The bottom line is, you're really after the most accurate way to consistently get the same bolt stretch in an application. When the design is being set up, fasteners are ground parallel on each end for a bolt gauge to work. Those fasteners are used in a study that determines the torque and angle. The bolt gauge sends a wave in the bolt which goes to the other end and back up. Based on how long it takes is the length of the bolt and has a resolution of +/– 0.00001 inch. (
http://www.dakotaultrasonics.com/product/bolting-products-2/bolting-products/)
Consider a cylinder head, long, with multiple bolts in it. The goal is not just a tight clamp load, it's also even clamp load along the length of it so the gasket doesn't fail. So it's very critical to have even clamp load on the entire length. Notice I say clamp load, not torque.
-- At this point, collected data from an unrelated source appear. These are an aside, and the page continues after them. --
/-- Rows of the AUX registers (21 R882). -/
def regsAux : List RegRow := [
  ⟨0x200000, 0x4, 1, 0x4, 1, 0x0, 0x0, 0x1, 0x0, 0x0, false⟩ /- AUX_CTL -/,
  ⟨0x200004, 0x4, 1, 0x4, 1, 0x0, 0x1F9, 0x0, 0x0, 0x0, false⟩ /- AUX_STAT -/,
  ⟨0x200008, 0x4, 1, 0x4, 1, 0xE7FF001F, 0x0, 0x0, 0x0, 0x4E20000, false⟩ /- AUX_CFG -/,
  ⟨0x200010, 0x4, 1, 0x4, 1, 0xE00F0FFF, 0x0, 0x0, 0x0, 0xA, false⟩ /- AUX_EXC0 -/,
  ⟨0x200014, 0x4, 1, 0x4, 1, 0x800F0FFF, 0x0, 0x0, 0x0, 0xA, false⟩ /- AUX_EXC1 -/,
  ⟨0x200018, 0x4, 1, 0x4, 1, 0x80010FFF, 0x0, 0x0, 0x0, 0x5, false⟩ /- AUX_VEX -/,
  ⟨0x20001C, 0x4, 1, 0x4, 1, 0xFFFF, 0x0, 0x0, 0x0, 0x0, false⟩ /- AUX_BIAS -/,
  ⟨0x200020, 0x4, 1, 0x4, 1, 0x0, 0x3F, 0x0, 0x0, 0x0, false⟩ /- AUX_EXCSTAT -/,
  ⟨0x200024, 0x4, 1, 0x4, 1, 0xE00103FF, 0x0, 0x0, 0x0, 0x0, false⟩ /- AUX_BLK -/,
  ⟨0x200028, 0x4, 1, 0x4, 1, 0x801F1FFF, 0x0, 0x0, 0x0, 0x0, false⟩ /- AUX_XCHK -/,
  ⟨0x20002C, 0x4, 1, 0x4, 1, 0x0, 0x0, 0x0, 0x0, 0x0, false⟩ /- AUX_XDIFF -/,
  ⟨0x200040, 0x20, 2, 0x4, 1, 0xFFFFFFFF, 0x0, 0x0, 0x0, 0x0, false⟩ /- AUX_SEQ -/,
  ⟨0x200044, 0x20, 2, 0x4, 1, 0xFFFFF, 0x0, 0x0, 0x0, 0x1, false⟩ /- AUX_PER -/,
  ⟨0x200048, 0x20, 2, 0x4, 1, 0x1F, 0x0, 0x80000000, 0x0, 0x0, false⟩ /- AUX_URG -/,
  ⟨0x20004C, 0x20, 2, 0x4, 1, 0x0, 0x3C0, 0x20, 0x0, 0x0, false⟩ /- AUX_SSTAT -/,
  ⟨0x200050, 0x20, 2, 0x4, 1, 0x0, 0x0, 0x0, 0x0, 0x0, false⟩ /- AUX_LOOPT -/,
  ⟨0x200054, 0x20, 2, 0x4, 1, 0x0, 0x0, 0x0, 0x0, 0x0, false⟩ /- AUX_HALF -/,
  ⟨0x200100, 0x8, 16, 0x4, 1, 0xFF000000, 0x0, 0x0, 0x0, 0x0, false⟩ /- AUX_TSW_CFG -/,
  ⟨0x200104, 0x8, 16, 0x4, 1, 0xFFFFFFFF, 0x0, 0x0, 0x0, 0x0, false⟩ /- AUX_TSW_THR -/,
  ⟨0x200200, 0x20, 8, 0x4, 8, 0xFFFFFFFF, 0x0, 0x0, 0x0, 0x0, false⟩ /- AUX_LIN -/,
  ⟨0x201000, 0x200, 2, 0x8, 32, 0xFFFF83FF, 0x0, 0x0, 0x0, 0x0, false⟩ /- AUX_ENTL -/,
  ⟨0x201004, 0x200, 2, 0x8, 32, 0xFFFF8FFF, 0x0, 0x0, 0x0, 0x0, false⟩ /- AUX_ENTH -/,
  ⟨0x201400, 0x80, 2, 0x4, 32, 0xFFFFFFFF, 0x0, 0x0, 0x0, 0x40000000, false⟩ /- AUX_COR -/,
  ⟨0x201800, 0x80, 2, 0x4, 32, 0x0, 0x0, 0x0, 0x0, 0x80000000, false⟩ /- AUX_RES -/]

/-- Rows of the TRG registers (21 R882). -/
def regsTrg0 : List RegRow := [
  ⟨0x210000, 0x4, 1, 0x4, 1, 0x1F1F3D, 0x0, 0xC0, 0x0, 0x0, false⟩ /- TRG_CTL -/,
  ⟨0x210004, 0x4, 1, 0x4, 1, 0x0, 0x0, 0x0, 0x0, 0x0, false⟩ /- TRG_STAT -/,
  ⟨0x210008, 0x4, 1, 0x4, 1, 0xFFFFFFFF, 0x0, 0x0, 0x0, 0x0, false⟩ /- TRG_AUTOT -/,
  ⟨0x21000C, 0x4, 1, 0x4, 1, 0x0, 0x0, 0x0, 0xFFFF, 0x0, false⟩ /- TRG_SWT -/,
  ⟨0x210010, 0x4, 1, 0x4, 1, 0x0, 0x0, 0x0, 0x0, 0x0, false⟩ /- TRG_CNT -/,
  ⟨0x210014, 0x4, 1, 0x4, 1, 0x0, 0x0, 0x0, 0x0, 0x0, false⟩ /- TRG_PAGENO -/,
  ⟨0x210100, 0x20, 8, 0x4, 1, 0xFF1FFFFF, 0x0, 0x0, 0x0, 0x0, false⟩ /- TRG_U_CFG -/,
  ⟨0x210104, 0x20, 8, 0x4, 1, 0xFFFFFFFF, 0x0, 0x0, 0x0, 0x0, false⟩ /- TRG_U_LVL -/,
  ⟨0x210108, 0x20, 8, 0x4, 1, 0xFFFFFFFF, 0x0, 0x0, 0x0, 0x0, false⟩ /- TRG_U_WMIN -/,
  ⟨0x21010C, 0x20, 8, 0x4, 1, 0xFFFFFFFF, 0x0, 0x0, 0x0, 0x0, false⟩ /- TRG_U_WMAX -/,
  ⟨0x210110, 0x20, 8, 0x4, 1, 0x0, 0x0, 0x0, 0x0, 0x0, false⟩ /- TRG_U_TLO -/,
  ⟨0x210114, 0x20, 8, 0x4, 1, 0x0, 0x0, 0x0, 0x0, 0x0, false⟩ /- TRG_U_THI -/,
  ⟨0x210118, 0x20, 8, 0x4, 1, 0x0, 0x0, 0x0, 0x0, 0x0, false⟩ /- TRG_U_CNT -/,
  ⟨0x210400, 0x80, 6, 0x4, 1, 0x1, 0x0, 0x0, 0x0, 0x0, false⟩ /- TRG_R_CTL -/,
  ⟨0x210404, 0x80, 6, 0x4, 1, 0x3FFFFFF, 0x0, 0x0, 0x0, 0x0, false⟩ /- TRG_R_BASE -/,
  ⟨0x210408, 0x80, 6, 0x4, 1, 0x3FFFFFF, 0x0, 0x0, 0x0, 0x0, false⟩ /- TRG_R_SLOT -/,
  ⟨0x21040C, 0x80, 6, 0x4, 1, 0xFFFF, 0x0, 0x0, 0x0, 0x0, false⟩ /- TRG_R_NSLOT -/,
  ⟨0x210410, 0x80, 6, 0x4, 1, 0xFFFFFFFF, 0x0, 0x0, 0x0, 0x0, false⟩ /- TRG_R_PRE -/,
  ⟨0x210414, 0x80, 6, 0x4, 1, 0xFFFFFFFF, 0x0, 0x0, 0x0, 0x0, false⟩ /- TRG_R_POST -/,
  ⟨0x210418, 0x80, 6, 0x4, 1, 0xFFFF, 0x0, 0x0, 0x0, 0x0, false⟩ /- TRG_R_MARGIN -/,
  ⟨0x21041C, 0x80, 6, 0x4, 1, 0xFFFFFFFF, 0x0, 0x0, 0x0, 0xFFFFFFFF, false⟩ /- TRG_R_MAXL -/,
  ⟨0x210420, 0x80, 6, 0x4, 1, 0xFFFFFFFF, 0x0, 0x0, 0x0, 0x0, false⟩ /- TRG_R_OFS -/,
  ⟨0x210424, 0x80, 6, 0x4, 1, 0xFFFFFFFF, 0x0, 0x0, 0x0, 0x0, false⟩ /- TRG_R_WM -/,
  ⟨0x210428, 0x80, 6, 0x4, 1, 0x3FFFFFF, 0x0, 0x0, 0x0, 0x0, false⟩ /- TRG_R_PRBASE -/,
  ⟨0x21042C, 0x80, 6, 0x4, 1, 0x0, 0x0, 0x0, 0xFFFF, 0x0, false⟩ /- TRG_R_REL -/,
  ⟨0x210430, 0x80, 6, 0x4, 1, 0x0, 0x0, 0x0, 0x0, 0x0, false⟩ /- TRG_R_WCNT -/,
  ⟨0x210434, 0x80, 6, 0x4, 1, 0x0, 0x0, 0x0, 0x0, 0x0, false⟩ /- TRG_R_RCNT -/,
  ⟨0x210438, 0x80, 6, 0x4, 1, 0x0, 0x0, 0x0, 0x0, 0x0, false⟩ /- TRG_R_FILL -/,
  ⟨0x21043C, 0x80, 6, 0x4, 1, 0x0, 0xC, 0x0, 0x0, 0x0, false⟩ /- TRG_R_STAT -/,
  ⟨0x210440, 0x80, 6, 0x4, 1, 0x0, 0x0, 0x0, 0x0, 0x0, false⟩ /- TRG_R_DISC -/]

/-- Rows of the TRG registers (21 R882). -/
def regsTrg1 : List RegRow := [
  ⟨0x210444, 0x80, 6, 0x4, 1, 0x0, 0x0, 0x0, 0x0, 0x0, false⟩ /- TRG_R_CSEQ -/]

/-- Rows of the HAL registers (21 R882). -/
def regsHal0 : List RegRow := [
  ⟨0x220010, 0x4, 6, 0x4, 1, 0x80000001, 0x0, 0x0, 0x0, 0x0, false⟩ /- HAL_HEAD -/,
  ⟨0x220030, 0x4, 6, 0x4, 1, 0xFFFFFFFF, 0x0, 0x0, 0x0, 0x0, false⟩ /- HAL_PH -/,
  ⟨0x220050, 0x4, 6, 0x4, 1, 0x0, 0x0, 0x0, 0x0, 0x0, false⟩ /- HAL_MARG -/,
  ⟨0x220100, 0x100, 2, 0x4, 1, 0x3F, 0x0, 0x100, 0x0, 0x0, false⟩ /- HAL_AX_CTL -/,
  ⟨0x220104, 0x100, 2, 0x4, 1, 0x0, 0x2, 0x1, 0x0, 0x0, false⟩ /- HAL_AX_COMMIT -/,
  ⟨0x220108, 0x100, 2, 0x4, 1, 0x0, 0x0, 0x0, 0x0, 0x0, false⟩ /- HAL_AX_STAT -/,
  ⟨0x22010C, 0x100, 2, 0x4, 1, 0x0, 0xFF, 0x0, 0x0, 0x0, false⟩ /- HAL_AX_FLT -/,
  ⟨0x220110, 0x100, 2, 0x4, 1, 0x7, 0x0, 0x0, 0x0, 0x0, true⟩ /- HAL_AX_MODE -/,
  ⟨0x220114, 0x100, 2, 0x4, 1, 0xFFFFFFFF, 0x0, 0x0, 0x0, 0x0, true⟩ /- HAL_AX_VT -/,
  ⟨0x220118, 0x100, 2, 0x4, 1, 0xFFFFFFFF, 0x0, 0x0, 0x0, 0x0, true⟩ /- HAL_AX_PT -/,
  ⟨0x22011C, 0x100, 2, 0x4, 1, 0xFFFFFFFF, 0x0, 0x0, 0x0, 0x40000000, true⟩ /- HAL_AX_VMAX -/,
  ⟨0x220120, 0x100, 2, 0x4, 1, 0xFFFFFFFF, 0x0, 0x0, 0x0, 0x0, true⟩ /- HAL_AX_AMAX -/,
  ⟨0x220124, 0x100, 2, 0x4, 1, 0xFFFFFFFF, 0x0, 0x0, 0x0, 0x0, true⟩ /- HAL_AX_DMAX -/,
  ⟨0x220128, 0x100, 2, 0x4, 1, 0xFFFFFFFF, 0x0, 0x0, 0x0, 0x0, true⟩ /- HAL_AX_JMAX -/,
  ⟨0x22012C, 0x100, 2, 0x4, 1, 0xFFFFFFFF, 0x0, 0x0, 0x0, 0x0, true⟩ /- HAL_AX_VBACK -/,
  ⟨0x220130, 0x100, 2, 0x4, 1, 0xFFFFFFFF, 0x0, 0x0, 0x0, 0x0, true⟩ /- HAL_AX_LPS -/,
  ⟨0x220134, 0x100, 2, 0x4, 1, 0xFFFFFFFF, 0x0, 0x0, 0x0, 0x0, true⟩ /- HAL_AX_ORG -/,
  ⟨0x220138, 0x100, 2, 0x4, 1, 0xFFFFFFFF, 0x0, 0x0, 0x0, 0x0, true⟩ /- HAL_AX_MECH -/,
  ⟨0x22013C, 0x100, 2, 0x4, 1, 0xFFFFFFFF, 0x0, 0x0, 0x0, 0xFA0, true⟩ /- HAL_AX_SLIP -/,
  ⟨0x220140, 0x100, 2, 0x4, 1, 0xFFFFFFFF, 0x0, 0x0, 0x0, 0x2EE0000, true⟩ /- HAL_AX_STEPT -/,
  ⟨0x220144, 0x100, 2, 0x4, 1, 0xFFFFFFFF, 0x0, 0x0, 0x0, 0x0, true⟩ /- HAL_AX_ENC -/,
  ⟨0x220148, 0x100, 2, 0x4, 1, 0xFFFF00FF, 0x0, 0x0, 0x0, 0x0, true⟩ /- HAL_AX_EFLT -/,
  ⟨0x220150, 0x100, 2, 0x4, 1, 0x0, 0x0, 0x0, 0x0, 0x0, false⟩ /- HAL_AX_POSLO -/,
  ⟨0x220154, 0x100, 2, 0x4, 1, 0x0, 0x0, 0x0, 0x0, 0x0, false⟩ /- HAL_AX_POSHI -/,
  ⟨0x220158, 0x100, 2, 0x4, 1, 0x0, 0x0, 0x0, 0x0, 0x0, false⟩ /- HAL_AX_VEL -/,
  ⟨0x22015C, 0x100, 2, 0x4, 1, 0x0, 0x0, 0x0, 0x0, 0x0, false⟩ /- HAL_AX_CMD -/,
  ⟨0x220160, 0x100, 2, 0x4, 1, 0x0, 0x0, 0x0, 0x0, 0x0, false⟩ /- HAL_AX_OBS -/,
  ⟨0x220164, 0x100, 2, 0x4, 1, 0x0, 0x0, 0x0, 0x0, 0x0, false⟩ /- HAL_AX_ENCCNT -/,
  ⟨0x220168, 0x100, 2, 0x4, 1, 0x0, 0x0, 0x0, 0x0, 0x0, false⟩ /- HAL_AX_IDXCNT -/,
  ⟨0x22016C, 0x100, 2, 0x4, 1, 0x0, 0x0, 0x0, 0x0, 0x0, false⟩ /- HAL_AX_STOPD -/]

/-- Rows of the HAL registers (21 R882). -/
def regsHal1 : List RegRow := [
  ⟨0x220170, 0x100, 2, 0x4, 1, 0x0, 0x0, 0x0, 0x0, 0x0, false⟩ /- HAL_AX_LNEXT -/,
  ⟨0x220174, 0x100, 2, 0x4, 1, 0x0, 0x0, 0x0, 0xFFFFFFFF, 0x0, false⟩ /- HAL_AX_POSSET -/]

/-- Rows of the REEF registers (21 R882). -/
def regsReef : List RegRow := [
  ⟨0x230000, 0x4, 1, 0x4, 1, 0x3F0FFFF3, 0x0, 0x4, 0x0, 0x804F000, false⟩ /- REEF_CTL -/,
  ⟨0x230004, 0x4, 1, 0x4, 1, 0x0, 0x0, 0x0, 0x0, 0x0, false⟩ /- REEF_STAT -/,
  ⟨0x230008, 0x4, 1, 0x4, 1, 0xFF3F, 0x0, 0x0, 0x0, 0xFF3F, false⟩ /- REEF_INEN -/,
  ⟨0x23000C, 0x4, 1, 0x4, 1, 0xFFFF, 0x0, 0x0, 0x0, 0xC080, false⟩ /- REEF_RINGWM -/,
  ⟨0x230010, 0x4, 1, 0x4, 1, 0xFFFF, 0x0, 0x0, 0x0, 0x4008, false⟩ /- REEF_CREDWM -/,
  ⟨0x230014, 0x4, 1, 0x4, 1, 0x0, 0x0, 0x0, 0x0, 0x0, false⟩ /- REEF_PRESS -/,
  ⟨0x230018, 0x4, 1, 0x4, 1, 0x0, 0x0, 0x0, 0x0, 0x0, false⟩ /- REEF_CNT -/,
  ⟨0x23001C, 0x4, 1, 0x4, 1, 0x0, 0x0, 0x0, 0x0, 0x0, false⟩ /- REEF_TCHG_LO -/,
  ⟨0x230020, 0x4, 1, 0x4, 1, 0x0, 0x0, 0x0, 0x0, 0x0, false⟩ /- REEF_TCHG_HI -/]

/-- Rows of the BC registers (21 R882). -/
def regsBc : List RegRow := [
  ⟨0x240000, 0x4, 1, 0x4, 1, 0x0, 0x0, 0x0, 0x0, 0x0, false⟩ /- BC_STAT -/,
  ⟨0x240004, 0x4, 1, 0x4, 1, 0x0, 0x0, 0xFFFF, 0x0, 0x0, false⟩ /- BC_KEYREQ -/,
  ⟨0x240008, 0x4, 1, 0x4, 1, 0x0, 0xFFFF, 0x0, 0x0, 0x0, false⟩ /- BC_PICPEND -/,
  ⟨0x24000C, 0x4, 1, 0x4, 1, 0x0, 0xFFFF, 0x0, 0x0, 0x0, false⟩ /- BC_ERRPEND -/,
  ⟨0x240010, 0x4, 1, 0x4, 1, 0x0, 0x80000000, 0x0, 0x0, 0x0, false⟩ /- BC_CHK -/,
  ⟨0x240014, 0x4, 1, 0x4, 1, 0x0, 0x0, 0x0, 0x0, 0x0, false⟩ /- BC_CHKCNT -/,
  ⟨0x240018, 0x4, 1, 0x4, 1, 0xFFFF, 0x0, 0x0, 0x0, 0x802, false⟩ /- BC_CAP -/,
  ⟨0x24001C, 0x4, 1, 0x4, 1, 0x0, 0x0, 0x0, 0x0, 0x0, false⟩ /- BC_SWCNT -/,
  ⟨0x241000, 0x100, 16, 0x4, 1, 0x1, 0x0, 0x2, 0x0, 0x0, false⟩ /- BC_CTX_CTL -/,
  ⟨0x241004, 0x100, 16, 0x4, 1, 0x0, 0x2, 0x1, 0x0, 0x0, false⟩ /- BC_CTX_COMMIT -/,
  ⟨0x241008, 0x100, 16, 0x4, 1, 0x0, 0x380, 0x0, 0x0, 0x0, false⟩ /- BC_CTX_STAT -/,
  ⟨0x241010, 0x100, 16, 0x4, 1, 0xFFFEFFC0, 0x0, 0x0, 0x0, 0x0, true⟩ /- BC_CTX_CFG -/,
  ⟨0x241014, 0x100, 16, 0x4, 1, 0xFEFFFFF8, 0x0, 0x0, 0x0, 0xFD0, true⟩ /- BC_CTX_RATE -/,
  ⟨0x241018, 0x100, 16, 0x4, 1, 0xFFFFFFFF, 0x0, 0x0, 0x0, 0x0, true⟩ /- BC_CTX_LIMIT -/,
  ⟨0x24101C, 0x100, 16, 0x4, 1, 0xFFFF, 0x0, 0x0, 0x0, 0x0, true⟩ /- BC_CTX_PGROWS -/,
  ⟨0x241020, 0x100, 16, 0x4, 1, 0xFFFFFFFF, 0x0, 0x0, 0x0, 0x0, true⟩ /- BC_CTX_REFBASE -/,
  ⟨0x241024, 0x100, 16, 0x4, 1, 0xFFFFFFFF, 0x0, 0x0, 0x0, 0x0, true⟩ /- BC_CTX_REFSIZE -/,
  ⟨0x241028, 0x100, 16, 0x4, 1, 0xFFFFFFFF, 0x0, 0x0, 0x0, 0x0, true⟩ /- BC_CTX_IOBASE -/,
  ⟨0x24102C, 0x100, 16, 0x4, 1, 0xFFFFFFFF, 0x0, 0x0, 0x0, 0x0, true⟩ /- BC_CTX_IOSIZE -/,
  ⟨0x241030, 0x100, 16, 0x4, 1, 0xFFFFFFFF, 0x0, 0x0, 0x0, 0x0, false⟩ /- BC_CTX_WP -/,
  ⟨0x241034, 0x100, 16, 0x4, 1, 0x0, 0x0, 0x0, 0x0, 0x0, false⟩ /- BC_CTX_RP -/,
  ⟨0x241038, 0x100, 16, 0x4, 1, 0xFCFFFFFF, 0x0, 0x0, 0x0, 0x0, true⟩ /- BC_CTX_CMP -/,
  ⟨0x24103C, 0x100, 16, 0x4, 1, 0xFFFFFFFF, 0x0, 0x0, 0x0, 0x0, true⟩ /- BC_CTX_MAPBASE -/,
  ⟨0x241040, 0x100, 16, 0x4, 1, 0x0, 0x0, 0x0, 0x0, 0x0, false⟩ /- BC_CTX_PIC -/,
  ⟨0x241044, 0x100, 16, 0x4, 1, 0x0, 0x0, 0x0, 0x0, 0x0, false⟩ /- BC_CTX_BYTES -/,
  ⟨0x241048, 0x100, 16, 0x4, 1, 0x0, 0x0, 0x0, 0x0, 0x0, false⟩ /- BC_CTX_H -/,
  ⟨0x24104C, 0x100, 16, 0x4, 1, 0x0, 0x0, 0x0, 0x0, 0x0, false⟩ /- BC_CTX_PROG -/,
  ⟨0x241050, 0x100, 16, 0x4, 1, 0x0, 0x0, 0x0, 0x0, 0x0, false⟩ /- BC_CTX_ERR -/,
  ⟨0x241054, 0x100, 16, 0x4, 1, 0x0, 0x0, 0x0, 0x0, 0x0, false⟩ /- BC_CTX_CNT -/,
  ⟨0x241058, 0x100, 16, 0x4, 1, 0x0, 0x0, 0x0, 0x0, 0x0, false⟩ /- BC_CTX_CMPRES -/]

/-- Rows of the LN registers (21 R882). -/
def regsLn : List RegRow := [
  ⟨0x300000, 0x4, 1, 0x4, 1, 0xFF1FF3, 0x0, 0x1000000, 0x0, 0x400F30, false⟩ /- LN_CTL -/,
  ⟨0x300004, 0x4, 1, 0x4, 1, 0x0, 0x1000000, 0x0, 0x0, 0x0, false⟩ /- LN_STAT -/,
  ⟨0x300008, 0x4, 1, 0x4, 1, 0x0, 0x0, 0x0, 0x0, 0x0, false⟩ /- LN_CNT -/,
  ⟨0x300100, 0x40, 4, 0x4, 1, 0x16F1, 0x0, 0x6, 0x0, 0x0, false⟩ /- LNL_CTL -/,
  ⟨0x300104, 0x40, 4, 0x4, 1, 0x0, 0x410, 0x0, 0x0, 0x0, false⟩ /- LNL_STAT -/,
  ⟨0x300108, 0x40, 4, 0x4, 1, 0x0, 0x0, 0x0, 0x0, 0x0, false⟩ /- LNL_FOM -/,
  ⟨0x30010C, 0x40, 4, 0x4, 1, 0x0, 0x0, 0x0, 0x0, 0x0, false⟩ /- LNL_TXEQ -/,
  ⟨0x300110, 0x40, 4, 0x4, 3, 0x1F0F, 0x0, 0x0, 0x0, 0x0, false⟩ /- LNL_EQT -/,
  ⟨0x30011C, 0x40, 4, 0x4, 1, 0x0, 0x0, 0x0, 0x0, 0x0, false⟩ /- LNL_ERR -/,
  ⟨0x300120, 0x40, 4, 0x4, 1, 0x0, 0x0, 0x0, 0x0, 0x0, false⟩ /- LNL_SKEW -/]

/-- Rows of the ST registers (21 R882). -/
def regsSt : List RegRow := [
  ⟨0x310000, 0x4, 1, 0x4, 1, 0x7, 0x0, 0x8, 0x0, 0x2, false⟩ /- ST_CTL -/,
  ⟨0x310004, 0x4, 1, 0x4, 1, 0x0, 0xF0, 0x0, 0x0, 0x0, false⟩ /- ST_STAT -/,
  ⟨0x310008, 0x4, 1, 0x4, 1, 0x0, 0x0, 0x0, 0x0, 0x0, false⟩ /- ST_SID -/,
  ⟨0x31000C, 0x4, 1, 0x4, 1, 0xFF, 0x0, 0x0, 0x0, 0x19, false⟩ /- ST_RETRY -/,
  ⟨0x310010, 0x4, 1, 0x4, 1, 0x3FFF, 0x0, 0x0, 0x0, 0xC8, false⟩ /- ST_RDTO -/,
  ⟨0x310014, 0x4, 1, 0x4, 1, 0x3FF, 0x0, 0x0, 0x0, 0x14, false⟩ /- ST_RPLYT -/,
  ⟨0x310018, 0x4, 1, 0x4, 1, 0x0, 0x0, 0x0, 0x0, 0x0, false⟩ /- ST_ADV -/,
  ⟨0x31001C, 0x4, 1, 0x4, 1, 0x0, 0x0, 0x0, 0x0, 0x0, false⟩ /- ST_CRDIMG -/,
  ⟨0x310020, 0x4, 1, 0x4, 1, 0x0, 0x0, 0x0, 0x0, 0x0, false⟩ /- ST_CRDCTL -/,
  ⟨0x310024, 0x4, 1, 0x4, 1, 0x0, 0x0, 0x0, 0x0, 0x0, false⟩ /- ST_RPLY -/,
  ⟨0x310028, 0x4, 1, 0x4, 1, 0x0, 0x0, 0x0, 0x0, 0x40, false⟩ /- ST_TAGS -/,
  ⟨0x31002C, 0x4, 1, 0x4, 1, 0x0, 0x0, 0x0, 0xFFFFFFFF, 0x0, false⟩ /- ST_RDQ -/,
  ⟨0x310030, 0x4, 1, 0x4, 1, 0xFFFFFFFF, 0x0, 0x0, 0x0, 0x0, false⟩ /- ST_RXBASE -/,
  ⟨0x310034, 0x4, 1, 0x4, 1, 0xFFFFFFFF, 0x0, 0x0, 0x0, 0x0, false⟩ /- ST_RXSIZE -/,
  ⟨0x310038, 0x4, 1, 0x4, 1, 0x0, 0x0, 0x0, 0x0, 0x0, false⟩ /- ST_RXWP -/,
  ⟨0x31003C, 0x4, 1, 0x4, 1, 0xFFFFFFFF, 0x0, 0x0, 0x0, 0x0, false⟩ /- ST_RXRP -/,
  ⟨0x310040, 0x4, 1, 0x4, 1, 0x7F, 0x0, 0x0, 0x0, 0x10, false⟩ /- ST_RXADV -/,
  ⟨0x310044, 0x4, 1, 0x4, 1, 0x0, 0x0, 0x0, 0x0, 0x0, false⟩ /- ST_LATE -/,
  ⟨0x310048, 0x4, 1, 0x4, 1, 0x0, 0x0, 0x0, 0x0, 0x0, false⟩ /- ST_BADCPL -/,
  ⟨0x31004C, 0x4, 1, 0x4, 1, 0x0, 0x0, 0x0, 0x0, 0x0, false⟩ /- ST_ERRS -/,
  ⟨0x310050, 0x4, 1, 0x4, 1, 0x0, 0x0, 0x0, 0x0, 0x0, false⟩ /- ST_RPLCNT -/,
  ⟨0x310054, 0x4, 1, 0x4, 1, 0x0, 0x0, 0x0, 0x0, 0x0, false⟩ /- ST_PROTERR -/,
  ⟨0x310060, 0x4, 8, 0x4, 1, 0x0, 0x0, 0x0, 0x0, 0x0, false⟩ /- ST_EMITS -/,
  ⟨0x310100, 0x10, 16, 0x4, 1, 0x0, 0x0, 0x0, 0x0, 0x0, false⟩ /- ST_ACC -/,
  ⟨0x310104, 0x10, 16, 0x4, 1, 0x0, 0x0, 0x0, 0x0, 0x0, false⟩ /- ST_DONE -/,
  ⟨0x310108, 0x10, 16, 0x4, 1, 0x0, 0x0, 0x0, 0x0, 0x0, false⟩ /- ST_LOST -/]

/-- Rows of the BWL registers (21 R882). -/
def regsBwl : List RegRow := [
  ⟨0x320000, 0x4, 1, 0x4, 1, 0xFFFF0007, 0x0, 0x8, 0x0, 0x0, false⟩ /- BWL_CTL -/,
  ⟨0x320004, 0x4, 1, 0x4, 1, 0x0, 0x7800, 0x0, 0x0, 0x0, false⟩ /- BWL_STAT -/,
  ⟨0x320008, 0x4, 1, 0x4, 1, 0x0, 0x0, 0x0, 0x0, 0x0, false⟩ /- BWL_RTT -/,
  ⟨0x32000C, 0x4, 1, 0x4, 1, 0x0, 0x0, 0x0, 0x0, 0x0, false⟩ /- BWL_OFS -/,
  ⟨0x320010, 0x4, 1, 0x4, 1, 0x0, 0x0, 0x0, 0x0, 0x0, false⟩ /- BWL_EVCNT -/,
  ⟨0x320020, 0x4, 8, 0x4, 1, 0x8000001F, 0x0, 0x0, 0x0, 0x0, false⟩ /- BWL_TX -/,
  ⟨0x320040, 0x4, 8, 0x4, 1, 0xF03, 0x0, 0x0, 0x0, 0x0, false⟩ /- BWL_RX -/]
Torque relates to clamp load but that's the rest of the story......
If you take an application, torque the fastener you will get a certain amount of clamp load, let's say 100lbs of force.
Now, if you were to take a fastener and polish the threads smooth and put oil on it and then torque it with the same torque, the clamp load will be 150 pounds of force! Why? Because you changed the friction in the application. This is not optimal for a cylinder head for example. In the old days the clamp load across the cylinder head was very uneven, we just didn't know it.
Gasket technology has improved, which drove the need to increase the clamp load of the cylinder head. When the clamp load was increased, the application is more susceptible to the variation now. Friction is much less of a factor when the torque is low. But when you increase the torque, the effects of friction are a bigger factor right along with it. This is why the process always starts with a small torque value. Then it goes to angle. Why? Because angle can be accurately controlled. When you torque to an angle it has absolutely nothing to do with friction! But when you tighten by torque alone, the bolts that had more oil on them and the holes with smoother threads will have more clamp load.
How it works in the factory I worked at on engine cylinder heads is the machine would do the torque-angle-angle process, then the machine would measure the 'resultant' torque that it took to get it there. The resultant torque was in a wide window due to the factors of lubrication and thread quality. One time when the resultant torque was out of the window, the shop floor raised the flag. Engineering told them to ship the product. But manufacturing was flabbergasted! How can this be!? The clamp load was the same, the difference was the new bolt supplier had a slipperier coating on the bolts.
It's actually quite simple, I can explain if you have questions.....